> [Directions for this task] In the listing below, write out exactly each line from the first through the one containing "b with booted".
Data to process START
-- ==== Sys2Proof/Machine/HostIf.lean ====
section
/-! DEFINITION. Boot and the mailbox (R451 to R453), the two host ports (R429 to R433, R459, R460), what stops or removes a part of the
module (R434, R455, R461), and the device links (R427, R428, R450). -/

namespace Sys2Proof.Machine

/-! ## Boot -/

/-- R453, R455: the module is in service. -/
def State.inService (s : State) : Bool := s.boot.powered && !s.boot.stopped && s.boot.ready && !s.boot.recovery

/-- R453: the mailbox and the identity page answer. -/
def State.answering (s : State) : Bool := s.boot.powered && !s.boot.stopped && (s.boot.ready || s.boot.recovery)

/-- R451: the slot that the ROM boots and its security version. -/
def Boot.choose (b : Boot) : Option (Nat × Nat) :=
  match b.slotA.filter (b.rollback ≤ ·), b.slotB.filter (b.rollback ≤ ·) with
  | some v, some w => if v < w then some (2, w) else some (1, v)
  | some v, none => some (1, v)
  | none, some w => some (2, w)
  | none, none => none

/-- R452 step 4, R454: the armature sends each quadrant controller its image (log entry 123). -/
def State.sendImages (s : State) : State :=
  s.tellQuads ((List.range 32).filter (fun q => !bit s.removed q)) (fun _ => (Config.imageBytes s.boot.image).take 64)

/-- R452 steps 2 to 6 over a state whose work, slices and slots are at their values of reset. -/
def State.bootUp (s : State) : State :=
  let b : Boot := { s.boot with stopped := false, powered := true }
  match b.choose with
  | none => { s with
      boot := { b with booted := 0, fwVer := 0, recovery := true, ready := false }
      links := s.links.map (fun (l : Link) => { l with up := false, trained := false })
      diePorts := s.diePorts.map (fun (p : DiePort) => { p with up := false }) }
  | some (slot, v) =>
    let live (o k : Nat) : KeySlot := { state := .live, owner := o, key := some k }
    State.sendImages { s with
      keys := s.keys ++ [254 :: toBytes 8 b.starts, 255 :: toBytes 8 b.starts]
      keySlots := s.keySlots.take 254 ++ [live Config.ownerFw s.keys.length, live Config.ownerHv (s.keys.length + 1)]
      boot := { b with
        booted := slot, image := if slot = 1 then b.imageA else b.imageB, fwVer := v, rollback := max b.rollback v, recovery := false, ready := true
        starts := b.starts + 1 }
      outbox := s.outbox ++ [.readiness 0 0, .readiness 1 0] }

/-- What every start of the module begins from: the state of reset with the contents of memory and flash and the model's counters. -/
def State.blank (s : State) : State :=
  { State.reset with
    clock := s.clock, fresh := s.fresh, uids := s.uids, inputs := s.inputs, dram := s.dram, dramKey := s.dramKey, dramPoison := s.dramPoison
    latent := s.latent, keys := s.keys, boot := s.boot, outbox := s.outbox }

/-- R460: the module restarts: R452 from step 1. -/
def State.restart (s : State) : State :=
  State.bootUp { s.blank with keySlots := List.replicate 256 {}, boot := { s.boot with boots := s.boot.boots + 1 } }

/-- R447, R448, R455: what a slice keeps until the next power-up. -/
def Slice.lasting (x : Slice) : Slice := { incarnation := x.incarnation, statements := x.statements }

/-- R453: boot restarts at step 2 of R452, which is no power-up: the clocks and BOOTID go on; the configuration space and the mailbox keep their
registers; what counts since power-up goes on counting (R432, R447, R448), and removed quadrants stay removed (R455). POOL starts at 4,096, a lowered
one stays lower (R461). -/
def State.reboot (s : State) : State :=
  let x := State.bootUp { s.blank with
    devTime := s.devTime
    secure := s.secure
    removed := s.removed
    slices := s.slices.map Slice.lasting
    hvSession := s.hvSession
    hvStatements := s.hvStatements
    otherUsage := s.slices.foldl (fun u x => u.add x.usage) s.otherUsage
    keySlots := s.keySlots.map (fun (k : KeySlot) => if k.state = KeyState.empty then k else k.erased)
    ports := s.ports.map (fun (p : Port) =>
      { numVfs := p.numVfs, vfEnable := p.vfEnable, cqRefused := p.cqRefused, mbAddr := p.mbAddr, mbLen := p.mbLen, mbStat := p.mbStat, mbCmd := p.mbCmd }) }
  if s.hot then { x with hot := true, pool := min s.pool 4096, poolKept := some 4096 } else x

/-- POWER_UP (R452, R460). -/
def execPowerUp (s : State) : Outcome := .next (if s.boot.powered then s else s.restart)

/-- R445, R455: all work ends: nothing resident, waiting or cast is left. -/
def State.endWork (s : State) : State :=
  { s with
    blocks := [], casts := [], launches := [], sideLog := [], bins := [], moving := [], niches := [], tcbRetries := [], controls := []
    request := none, boot := { s.boot with ready := false } }

/-- POWER_DOWN (R445): leases, session keys and the contents of the key slots end with the supply. -/
def execPowerDown (s : State) : Outcome :=
  .next { s.endWork with
    keySlots := List.replicate 256 {}
    hvSession := none
    slices := s.slices.map (fun (x : Slice) => { x with session := none, record := x.record.set 15 0, leaseUsed := 0, ready := false })
    boot := { s.boot with powered := false, ready := false } }
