/-- R27 to R29: how the record r, the index i, the offset and the width give an address, and which rule of the record an access breaks.
R27, R28, R141, R143, R248, R250, R264, R275, R277, R301: accesses through a buffer record, for a thread alone whose address translates: what LD, RCRD
and the atomics read is brought to d, what ST, FADDX, RCCLR and the atomics write is in memory, where no wait of the thread leaves bytes that a command
wrote uncovered, which stay undefined; out of bounds without a trap, a load reads 0 and a store does nothing. A store whose address does not translate
retires into the side log, or waits while the log is full; one whose granule another entry of the owner holds waits; a host write waits for what its
thread has logged.
The model's own, by the assumption log: 95 (which results come later), 99 (how long a host write waits). -/
def Obligations.BufferRecords : Prop :=
  (∀ (r k i off w : Nat) (reads writes : Bool), 0 < w →
     let base := r % 2 ^ 56; let count := r / 2 ^ 64 % 2 ^ 32; let stride := r / 2 ^ 96 % 2 ^ 16; let esize := r / 2 ^ 112 % 2 ^ 12
     let mode := r / 2 ^ 124 % 2 ^ 4
     let o := i * stride + off
     let a := base + (if mode = 1 then Nat.xor o (o / 2 ^ 7 % 2 ^ 5 * 4) else if mode = 2 then Nat.xor o (o / 2 ^ 7 % 2 ^ 4 * 8)
       else if mode = 3 then Nat.xor o (o / 2 ^ 7 % 2 ^ 3 * 16) else o)
     let good := r / 2 ^ 56 % 2 ^ 4 = 0 ∧ mode ≤ 3 ∧ esize ≠ 0
     let allowed := (reads = true → r.testBit 63 = true) ∧ (writes = true → r.testBit 62 = true)
     let inside := i < count ∧ off + w ≤ esize ∧ a + w ≤ 2 ^ 56
     (¬good → bufAddr r k i off w reads writes = .error { cause := .badRecord, extra := BitVec.ofNat 64 k }) ∧
     (good → ¬allowed → bufAddr r k i off w reads writes = .error { cause := .permDenied, extra := BitVec.ofNat 64 k }) ∧
     (good → allowed → inside → a % w ≠ 0 →
       bufAddr r k i off w reads writes = .error { cause := .misalign, extra := BitVec.ofNat 64 w, addr := BitVec.ofNat 64 a }) ∧
     (good → allowed → inside → a % w = 0 → bufAddr r k i off w reads writes = .ok (some a)) ∧
     (good → allowed → ¬inside → (writes = true ∧ r.testBit 60 = true ∨ writes = false ∧ reads = true ∧ r.testBit 61 = true) →
       bufAddr r k i off w reads writes = .error { cause := .bound, extra := BitVec.ofNat 64 i, addr := BitVec.ofNat 64 (a % 2 ^ 64) }) ∧
     (good → allowed → ¬inside → ¬(writes = true ∧ r.testBit 60 = true ∨ writes = false ∧ reads = true ∧ r.testBit 61 = true) →
       bufAddr r k i off w reads writes = .ok none)) ∧
  (∀ (s s' s'' : State) (b : Block) (t : Thread) (d a : Reg) (k : BitVec 5) (x : Xlated) (va : Nat) (bytes : List Byte), Solo s b t →
     let r := b.recOf t k.toNat
     let i := (t.get a.toNat).toNat
     let ss := [4 * k.toNat, 4 * k.toNat + 1, 4 * k.toNat + 2, 4 * k.toNat + 3]
     let S := s.progressed
     let load := b.loadReq t.level
     let rmw := b.rmwReq t.level
     let store := b.storeReq t.level
     let read (q : Req) (dramOnly : Bool) (n : Nat) : Prop := S.devLoad (b.progressAt s.clock) t q dramOnly none va n = .ok bytes s'
     let gets (s' : State) (bytes : List Byte) : Outcome := .next ((s'.deliver t d.toNat bytes false).retireLane t.tid)
     let waits (X : State) (w : Wait) : Outcome := .next (X.updThread s.cur.blk t.tid (fun u => u.hold s.cur w))
     let room : Prop := (s.logOf b.core).length < 64
     let put (data : List Byte) (X : State) (out : List Byte) : Prop :=
       let open' (i : Nat) : Bool := S.devUncovered b t store (va + i)
       (∀ i < data.length, open' i = false) ∧ X = S ∧ out = data ∨ (∃ i < data.length, open' i = true) ∧ X = S.drew ∧ out = S.drawn open' data
     (∀ (w : BitVec 2) (o : BitVec 6), let n := 2 ^ w.toNat
       (FieldsOk b t (dataRegs d.toNat n ++ [a.toNat]) ss [a.toNat] →
         (bufAddr r k.toNat i (o.toNat * n) n true false = .ok none → exec (.ld d a k w o) s = gets S (List.replicate n 0)) ∧
         (bufAddr r k.toNat i (o.toNat * n) n true false = .ok (some va) → read load false n → exec (.ld d a k w o) s = gets s' bytes) ∧
         (∀ tr, bufAddr r k.toNat i (o.toNat * n) n true false = .error tr → exec (.ld d a k w o) s = .next (S.takeTrap t.tid tr))) ∧
       (FieldsOk b t (dataRegs d.toNat n ++ [a.toNat]) ss (dataRegs d.toNat n ++ [a.toNat]) →
         let st := exec (.st d a k w o) s
         let logged (stage2 byVa np : Bool) (gpa : Nat) (X : State) (out : List Byte) : Prop := (X.noteWalks store va).enterLog
           { core := b.core, owner := store.owner, slice := b.owner, blk := b.uid, tids := [t.tid], level := t.level, stage2 := stage2, byVa := byVa
             va := va / 128 * 128, gpa := gpa / 128 * 128, cells := cellsAt va out, addend := none, rmw := false, seq := 0 } np = some s'
         (bufAddr r k.toNat i (o.toNat * n) n false true = .ok none → st = .next (s.done t t)) ∧
         (∀ tr, bufAddr r k.toNat i (o.toNat * n) n false true = .error tr → st = .next (S.takeTrap t.tid tr)) ∧
         (∀ (X : State) (out : List Byte), bufAddr r k.toNat i (o.toNat * n) n false true = .ok (some va) → put (t.dataBytes d.toNat n) X out →
           (S.translate store va n = .ok x → X.translate store va n = .ok x →
             (X.granuleHeld store.owner va x.gpa = true → st = waits X (.load va 1 false)) ∧
             (X.granuleHeld store.owner va x.gpa = false →
               (x.place.inHost = true → s.ownLogged b.uid t.tid = true → st = waits X .fence) ∧
               ((x.place.inHost = true → s.ownLogged b.uid t.tid = false) →
                 (∀ skipped, (X.atAccess t store x va n).writeCells store false x va (cellsAt va out) false = .ok (s', skipped) →
                   st = .next (s'.retireLane t.tid)) ∧
                 (∀ f, (X.atAccess t store x va n).writeCells store false x va (cellsAt va out) false = .error f →
                   st = .next (X.takeTrap t.tid (f.trap store va)))))) ∧
           (∀ np : Bool, S.translate store va n = .error (.page np) → X.translate store va n = .error (.page np) →
             (room → logged false true np 0 X out → st = .next (s'.retireLane t.tid)) ∧ (¬ room → st = waits S (.load va 1 true))) ∧
           (∀ (g : Nat) (np : Bool), S.translate store va n = .error (.stage2 g np) → X.translate store va n = .error (.stage2 g np) →
             (∀ byVa : Bool, (byVa = true ↔ ∀ y, X.translate1 store.owner va ≠ .ok y) → room → logged true byVa np g X out → st = .next (s'.retireLane t.tid)) ∧
             (¬ room → st = waits S (.load va 1 true)))))) ∧
     (FieldsOk b t [d.toNat, a.toNat] ss [a.toNat] → bufAddr r k.toNat i 0 64 true false = .ok (some va) → read load true 64 →
       exec (.rcrd d a k) s = gets s' (toBytes 4 (cellRead (ofBytes bytes)))) ∧
     (FieldsOk b t [d.toNat, a.toNat] ss [d.toNat, a.toNat] → bufAddr r k.toNat i 0 64 true true = .ok (some va) →
       S.translate { rmw with code := 3 } va 64 = .ok x → S.granuleHeld rmw.owner va x.gpa = false →
       ∀ h slot g, x.place = .dram h slot g →
       let s1 := S.atAccess t rmw x va 64
       let sum := s1.addCell b rmw x va [(t.tid, va, [], cellTerm (t.get d.toNat).toNat)] (cellTerm (t.get d.toNat).toNat)
       ((∀ j < 64, s1.devPending b t rmw (va + j) = false) → sum = (toBytes 64
         (cellAdd (ofBytes (s1.dramBytes rmw.owner x.gpa h slot 64).1) (cellTerm (t.get d.toNat).toNat)),
           (s1.noteSector rmw.owner x.gpa h).noteSector rmw.owner (x.gpa + 32) (h + 32))) ∧
       (sum.2.rmwCells rmw x va (cellsAt va sum.1) true = .ok s' → exec (.faddx d a k) s = .next (s'.retireLane t.tid))) ∧
     (FieldsOk b t [a.toNat] ss [a.toNat] → bufAddr r k.toNat i 0 64 false true = .ok (some va) →
       ∀ (X : State) (out : List Byte), put (List.replicate 64 0) X out → S.translate { store with code := 3 } va 64 = .ok x →
       X.translate { store with code := 3 } va 64 = .ok x → X.granuleHeld store.owner va x.gpa = false →
       x.InDram → (X.atAccess t store x va 64).rmwCells store x va (cellsAt va out) false = .ok s' →
       exec (.rcclr a k) s = .next (s'.retireLane t.tid)) ∧
     (∀ (wide : Bool) (q : BitVec 4), let w := if wide then 2 else 1
       FieldsOk b t (atomRegs d.toNat w q.toNat ++ [a.toNat]) ss (atomRegs d.toNat w q.toNat ++ [a.toNat]) →
       bufAddr r k.toNat i 0 (4 * w) true true = .ok (some va) → read rmw true (4 * w) → s'.translate rmw va = .ok x →
       let z := s'.spoilDevice s'.cur.blk rmw va (4 * w)
       let new := atomBytes t d.toNat w q.toNat (ofBytes bytes)
       let open' (j : Nat) : Bool := S.devUncovered (b.progressAt s.clock) t rmw (va + j)
       ((∀ j < 4 * w, open' j = false) → z.rmwCells rmw x va (cellsAt va new) true = .ok s'' →
         exec (if wide then Instr.atom64 d a k q else .atomRec d a k q) s = gets s'' bytes) ∧
       ((∃ j < 4 * w, open' j = true) → z.drew.rmwCells rmw x va (cellsAt va (z.drawn open' new)) true = .ok s'' →
         exec (if wide then Instr.atom64 d a k q else .atomRec d a k q) s = gets s'' bytes)))

/-- R221, R280, R423: PREF brings the four sectors of the line into its home cache slice and keeps the translation, and does nothing where its
translation fails, but that its walks are counted; CWB writes the dirty sectors of the line back and keeps them clean, CINV writes them back and
drops them, and neither does anything off device memory. A request that no die port lets through to the line's home, or on from there to its
memory, is refused, which is counted.
The model's own, by the assumption log: 73 (a request that no die port lets through).
R155, R281 to R283: SAMPLE brings to four registers the weighted texels of its taps, each channel rounded once; a coordinate that is no
number gives NaNs.
The model's own, by the assumption log: 95 (which results come later). -/
def Obligations.CachesAndSampler : Prop :=
  (∀ (s : State) (b : Block) (t : Thread) (a : Reg) (k : BitVec 5) (x : Xlated) (va : Nat), Solo s b t →
     FieldsOk b t [a.toNat] [4 * k.toNat, 4 * k.toNat + 1, 4 * k.toNat + 2, 4 * k.toNat + 3] [a.toNat] →
     let r := b.recOf t k.toNat
     let S := s.progressed
     let pf := b.prefetchReq t.level
     let wb := b.writeBackReq t.level
     let four (s : State) (f : State → Nat → State) : Outcome := .next (State.retireLane (f (f (f (f s 0) 32) 64) 96) t.tid)
     let refused : Outcome := .next (State.retireLane { S with refused := s.refused + 1 } t.tid)
     let line := x.gpa / 128 * 128
     bufOk r = true → bufAddr r k.toNat (t.get a.toNat).toNat 0 1 false false = .ok (some va) →
     (∀ l : Bool,
       (r.testBit 63 = true →
         (∀ h slot g, S.translate pf (va / 128 * 128) 128 = .ok x → x.place = .dram h slot g →
           let reached := S.homeReach pf x.gpa = true ∧
             (S.cached pf.owner x.gpa = false ∨ S.holds pf.owner x.gpa 128 = true ∨ S.routeOk pf.owner x.gpa h = true)
           (reached → exec (.pref l a k) s = four (S.noteXl x) (fun s i => s.fetchSector x.t2 (x.gpa + i) (h + i) slot)) ∧
           (¬reached → exec (.pref l a k) s = .next (State.retireLane { S.noteXl x with refused := s.refused + 1 } t.tid))) ∧
         (∀ f, S.translate pf (va / 128 * 128) 128 = .error f → exec (.pref l a k) s = .next ((S.noteWalks pf va).retireLane t.tid))) ∧
       (r.testBit 63 = false → exec (.pref l a k) s = .next (s.done t t))) ∧
     (r.testBit 62 = true → ∀ f, S.translate wb va = .error f → ∀ i ∈ [Instr.cwb a k, .cinv a k], exec i s = .next (S.takeTrap t.tid (f.trap wb va))) ∧
     (r.testBit 62 = true → S.translate wb va = .ok x →
       (S.granuleHeld wb.owner va x.gpa = true → ∀ i ∈ [Instr.cwb a k, .cinv a k], exec i s = .next (s.becomes t (t.hold s.cur (.load va 1 false)))) ∧
       (S.granuleHeld wb.owner va x.gpa = false →
         (x.place.device = none → ∀ i ∈ [Instr.cwb a k, .cinv a k], exec i s = .next (s.done t t)) ∧
         (x.place.device.isSome = true → S.homeReach wb x.gpa = false → ∀ i ∈ [Instr.cwb a k, .cinv a k], exec i s = refused) ∧
         (x.place.device.isSome = true → S.homeReach wb x.gpa = true →
           exec (.cwb a k) s = four (S.noteXl x) (fun s i => s.cleanSector (l2Key wb.owner (line + i))) ∧
           exec (.cinv a k) s = four (S.noteXl x) (fun s i => s.flushSector (l2Key wb.owner (line + i)))))) ∧
     (r.testBit 62 = false → ∀ i ∈ [Instr.cwb a k, .cinv a k],
       exec i s = .next (S.takeTrap t.tid { cause := .permDenied, extra := BitVec.ofNat 64 k.toNat }))) ∧
  (∀ (s s' : State) (b : Block) (t : Thread) (d a : Reg) (k : BitVec 5), Solo s b t →
     FieldsOk b t [d.toNat, d.toNat + 1, d.toNat + 2, d.toNat + 3, a.toNat, a.toNat + 1]
       [4 * k.toNat, 4 * k.toNat + 1, 4 * k.toNat + 2, 4 * k.toNat + 3, 4 * k.toNat + 4, 4 * k.toNat + 5, 4 * k.toNat + 6, 4 * k.toNat + 7]
       [a.toNat, a.toNat + 1] →
     let r := b.recOf t k.toNat
     let sm := b.recOf t (k.toNat + 1)
     let fmt := sm / 2 ^ 12 % 2 ^ 4
     let gets (s' : State) (xs : List Nat) : Outcome := .next ((s'.deliver t d.toNat (xs.flatMap (toBytes 4)) false).retireLane t.tid)
     bufOk r = true → r.testBit 63 = true → sm % 2 ^ 6 = 0 → sm / 2 ^ 16 % 2 ^ 32 = 0 → sm / 2 ^ 80 % 2 ^ 48 = 0 → fmt < 4 → sm / 2 ^ 10 % 4 < 2 →
     texelBytes fmt ≤ bufEsize r →
     (∀ n1 m1 e1 n2 m2 e2 cs, fp32.decode (t.get a.toNat).toNat = .fin n1 m1 e1 → fp32.decode (t.get (a.toNat + 1)).toNat = .fin n2 m2 e2 →
       s.progressed.readTaps (b.progressAt s.clock) t r k.toNat sm (taps (sm / 2 ^ 10 % 4 == 1) (n1, m1, e1) (n2, m2, e2) (sm / 2 ^ 48 % 2 ^ 16 + 1)
         (sm / 2 ^ 64 % 2 ^ 16 + 1)) = .ok (cs, s') →
       exec (.sample d a k) s = gets s' ((List.range 4).map (fun c => sampleChannel fmt (cs.map (fun y => (y.1.getD c (.fin false 0 0), y.2)))))) ∧
     ((∀ n m e, fp32.decode (t.get a.toNat).toNat ≠ .fin n m e) ∨ (∀ n m e, fp32.decode (t.get (a.toNat + 1)).toNat ≠ .fin n m e) →
       exec (.sample d a k) s = gets s.progressed [0x7FC00000, 0x7FC00000, 0x7FC00000, 0x7FC00000]))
Data to process END
> [Written solution]
-- ==== Sys2Proof/Machine/HostIf.lean ====
section
/-! DEFINITION. Boot and the mailbox (R451 to R453), the two host ports (R429 to R433, R459, R460), what stops or removes a part of the
module (R434, R455, R461), and the device links (R427, R428, R450). -/

namespace Sys2Proof.Machine

/-! ## Boot -/

/-- R453, R455: the module is in service. -/
def State.inService (s : State) : Bool := s.boot.powered && !s.boot.stopped && s.boot.ready && !s.boot.recovery

/-- R453: the mailbox and the identity page answer. -/
def State.answering (s : State) : Bool := s.boot.powered && !s.boot.stopped && (s.boot.ready || s.boot.recovery)

/-- R451: the slot that the ROM boots and its security version. -/
def Boot.choose (b : Boot) : Option (Nat × Nat) :=
  match b.slotA.filter (b.rollback ≤ ·), b.slotB.filter (b.rollback ≤ ·) with
  | some v, some w => if v < w then some (2, w) else some (1, v)
  | some v, none => some (1, v)
  | none, some w => some (2, w)
  | none, none => none

/-- R452 step 4, R454: the armature sends each quadrant controller its image (log entry 123). -/
def State.sendImages (s : State) : State :=
  s.tellQuads ((List.range 32).filter (fun q => !bit s.removed q)) (fun _ => (Config.imageBytes s.boot.image).take 64)

/-- R452 steps 2 to 6 over a state whose work, slices and slots are at their values of reset. -/
def State.bootUp (s : State) : State :=
  let b : Boot := { s.boot with stopped := false, powered := true }
  match b.choose with
  | none => { s with
      boot := { b with booted := 0, fwVer := 0, recovery := true, ready := false }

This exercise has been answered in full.